Seven: Number of consecutive White Sox losses.

Three: Number of hits.

Countless: Number of bad demonstrations of baseball this season.

The latest White Sox defeat, a 3-2 decision to the surging Pittsburgh Pirates who held the Sox to 13 hits in four games this week, featured yet another exhibit of “did that really happen?” defense. This one was a pop fly that fell behind shortstop Alexei Ramirez and in front of center fielder Adam Eaton that didn’t figure in the scoring but made starter Jeff Samardzija work some overtime he didn’t deserve.

While Eaton dismissed the significance because it didn’t figure in the scoring, he took responsibility as the one to take charge on a play that got an unusual rise out of manager Robin Ventura, who is growing weary of seeing it regardless of the circumstance.

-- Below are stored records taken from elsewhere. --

/-- A path at a BRA declared uniform whose predicate a GVOTE still has to write; behind it an SLD of a word that the snapshot holds. -/
def atBranch : State :=
  { mk { one 0xF with sregs := [(5, 0x10000)], paths := [(0, { Path.start 0 16 0xF 0 with wait := some .operand })] } with
    cores := [(0, { core0 with tlb := pages ++ [⟨1, 0x200000, 65536, 0x200038#64⟩], snap := [(1024, { data := [(0, 7)], valid := ~~~0 })] })],
    mem := ((upFrom 0x200040 12).zip (bytesOfWord 0x40400100 ++ bytesOfWord 0x00080000 ++ bytesOfWord 0x48E10280)).filter (·.2 != 0),
    outs := [(5, det (.gvote h1 0 2 0 7) .sent {} {})] }

/-- R22 to R24: the first step notes the branch, the second issues the load, with its charge and its count; the path stays at the branch and no register
changes. -/
theorem test_issue_ahead :
    (match atBranch.aheadMove.bind fun x => x.2.aheadMove with
      | some (_, t) => (match SMap.get? t.outs 10 with
          | some o => o.spec && o.seen.length == 8 && SMap.get? o.seen 0x10000 == some 7
          | none => false) && t.me.loads == 1 && (t.core 0).slot0.c == 1 && (t.me.path 0).pc == 16 && decide (t.me.sregs = atBranch.me.sregs)
      | none => false) = true := by decide +kernel

/-- A path ready at an SLD whose translation no TLB holds; behind it the SLD of a word that the snapshot holds. -/
def atMiss : State :=
  (({ mk { one 0xF with sregs := [(5, 0x10000), (6, 0x300000)] } with
      cores := atBranch.cores, mem := ((upFrom 0x200040 8).zip (bytesOfWord 0x48E08300 ++ bytesOfWord 0x48E10280)).filter (·.2 != 0) }.putEntry
    Place.root (Place.root + 0x1001)).putEntry (Place.root + 0x1000) (Place.root + 0x2001)).putEntry (Place.root + 0x2000) (2 + 8)

/-- R22: the second SLD issues first; the path stays at the first. -/
theorem test_issue_past_translation :
    (match atMiss.aheadMove with
      | some (_, t) => (match SMap.get? t.outs 10 with
          | some o => o.spec && o.pc == 17 && SMap.get? o.seen 0x10000 == some 7
          | none => false) && t.me.loads == 1 && (t.me.path 0).pc == 16
      | none => false) = true := by decide +kernel

theorem met_DebuggerAndBoot :
    (∃ (s : State) (c key : Nat) (st : Stand), (s.ctx c).debugger = true ∧ SMap.get? s.stands key = some st ∧ st.ctx = c) ∧
    (∃ (s : State) (c g : Nat) (x : Grove), (s.ctx c).debugger = true ∧ SMap.get? s.groves g = some x ∧ (s.launch x.launch).ctx = c) ∧
    (∃ (s : State) (key idx : Nat) (st : Stand), SMap.get? s.stands key = some st ∧ (s.ctx st.ctx).debugger = true ∧ idx < 8 ∧ (st.path idx).held = true ∧
      (st.path idx).state.runs = true) ∧
    (∃ (s : State) (key idx : Nat) (st : Stand), SMap.get? s.stands key = some st ∧ (s.ctx st.ctx).debugger = true ∧ idx < 8 ∧ (st.path idx).state.runs = true ∧
      (st.path idx).single = false ∧ (st.path idx).pass = false ∧ ∃ b ∈ (s.core (coreOf key)).breaks, b.2 = ⟨(s.kernelOf st).addr, (st.path idx).pc⟩) ∧
    (∃ (s : State) (key idx c : Nat) (ker : Kernel) (image : Nat), SMap.get? s.stands key = none ∧ s.haltedAt key = some (c, ker, image) ∧ (s.ctx c).debugger = true ∧ idx < 8) ∧
    (∃ n k len : Nat, n < 432 ∧ k < 8 ∧ len ≤ 4194304) ∧ (∃ (s : State) (n : Nat), n < 432 ∧ (s.core n).slot0.ctx = none ∧ (s.core n).slot1.ctx = none) ∧
    (∃ (s : State) (n : Nat), n < 432 ∧ (s.core n).slot0.ctx ≠ none) ∧ (∃ (s : State) (n : Nat), n < 432 ∧ (s.core n).slot1.ctx ≠ none) ∧
    (∃ (s : State) (n q : Nat), (SMap.get {} (s.core n).quarters q).run < 256) ∧
    (∃ (s : State) (n q key idx : Nat) (st : Stand), 256 ≤ (SMap.get {} (s.core n).quarters q).run ∧ (SMap.get {} (s.core n).quarters q).greedy = some (key, idx) ∧ SMap.get? s.stands key = some st ∧
      (st.path idx).state ≠ .free) ∧
    (∃ (s : State) (key idx : Nat) (st : Stand) (n : Nat) (o : Out) (b : Bool), SMap.get? s.stands key = some st ∧ s.outs.filter (fun kv => kv.2.uid == st.uid && kv.2.spec && kv.2.path == idx) = [(n, o)] ∧
      o.orphan = false ∧ o.st = key ∧ o.ctr ≠ .none ∧ s.slotOf (coreOf key) o.ctx = some b) ∧
    (∃ (s : State) (key idx : Nat) (t : State), ((s.stand key).path idx).state.runs = true ∧ SMap.get? s.outs s.nextId = none ∧ s.lookPast key idx = some t) ∧
    (∃ (s : State) (key idx : Nat) (t : State), ((s.stand key).path idx).state.runs = true ∧ SMap.get? s.outs s.nextId = none ∧ s.lookOver key idx = some t) ∧
    (∃ s : State, s.power ≠ .reset) ∧ (∃ s : State, s.power = .reset ∧ s.firmware ≠ [] ∧ ∀ f ∈ s.firmware, f.valid = true) ∧
    (∃ s : State, s.power = .reset ∧ ∃ f ∈ s.firmware, f.valid = false) ∧ ∃ s : State, s.power = .on ∨ s.power = .recovery :=
  ⟨⟨debugged (one 0xF), 1, 0, one 0xF, by decide +kernel⟩, ⟨debugged (one 0xF), 1, 1, { launch := 1, core := 0, units := 1, size := 1 }, by decide +kernel⟩,
    ⟨debugged heldStand, 0, 7, heldStand, by decide +kernel⟩,
    ⟨{ debugged (one 0xF) with cores := [(0, { core0 with breaks := [(7, ⟨dw Place.header, 16⟩)] })] }, 0, 0, one 0xF, by decide +kernel, by decide +kernel, by decide, by decide +kernel, rfl, rfl,
      (7, ⟨dw Place.header, 16⟩), List.mem_singleton.2 rfl, rfl⟩,
    ⟨{ drained with ctxs := [(1, { Place.ctx with saved := [savedOn], debugger := true })] }, 0, 7, 1, smallKernel, 0x40000000, by decide +kernel⟩,
    ⟨431, 7, 4194304, by decide⟩, ⟨State.reset, 431, by decide, rfl, rfl⟩, ⟨mk (one 0), 0, by decide +kernel⟩, ⟨shared (Core.init 0) 0, 0, by decide +kernel⟩, ⟨mk (one 0), 0, 3, by decide +kernel⟩,
    ⟨{ mk (one 0xF) with cores := [(0, { core0 with quarters := [(0, { greedy := some (0, 0), run := 256 })] })] }, 0, 0, 0, 0, one 0xF, by decide +kernel⟩,
    ⟨{ mk { one 0xF with loads := 1 } with outs := [(5, early)] }, 0, 0, { one 0xF with loads := 1 }, 5, early, false, by decide +kernel⟩,
    ⟨atBranch, 0, 0, _, by decide +kernel, by decide +kernel, Option.eq_some_of_isSome (by decide +kernel)⟩,
    ⟨atMiss, 0, 0, _, by decide +kernel, by decide +kernel, Option.eq_some_of_isSome (by decide +kernel)⟩,
    ⟨mk (one 0), by decide⟩, ⟨{ State.reset with firmware := [⟨.boot, [1], true⟩] }, by decide +kernel⟩, ⟨{ State.reset with firmware := [⟨.boot, [1], false⟩] }, rfl, ⟨.boot, [1], false⟩, List.mem_singleton.2 rfl, rfl⟩, mk (one 0), .inl rfl⟩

“That’s just bad. I’m tired of talking about it,’’ Ventura said. “They know it. We work it all of spring training – you’ve probably seen it a few hundred times that we work on it. I’m getting tired of talking about it because that’s just bad.”

When asked which player needed to take charge – it appeared to be an easy enough play for Ramirez to make – Ventura said, “They need to catch it – that’s what they need to do.”

Samardzija matched up well with Pirates ace Gerrit Cole (11-2, 1.78 ERA), each of them allowing two runs over seven innings. Like every other pitcher on the Sox staff, Samardzija’s 4.67 ERA has been adversely affected by plays not made by the Sox infield, outfield and catchers that don’t always show up in the box score.

“You can’t let any mistakes happen out there if you want to win and you want to win a lot,’’ Samardzija said. “You might scrape across one or two here or there but you have to play a complete game — offense, defense, pitching — and we need to do that.’’

The Sox offense went from ranking at or near the bottom in most major league statistical categories to historic against the Pirates, who out-hit them 46-13 in the home-and-home four-game interleague series to extend their winning streak to eight. The Sox hadn’t been held to four or fewer hits in four straight games in the past 102 seasons.

“We have to get going,’’ understated Eaton, who got to second base twice with no outs via a wild pitch and stolen base but did not score. “It’s no longer an early part of the season, it’s starting to be buckle-down time when we need to put together a string of good games and it has to be sooner than later before the [July 31] trade deadline starts creeping up on us. If we’re not playing the game we need to be playing our friends are going to start leaving.’’

The Sox (28-37) host the Texas Rangers this weekend before going on the road to play the Twins, Tigers and Cardinals to finish out the month of June. Not exactly a table set for a turnaround for a team that can’t hit or prevent runs very well.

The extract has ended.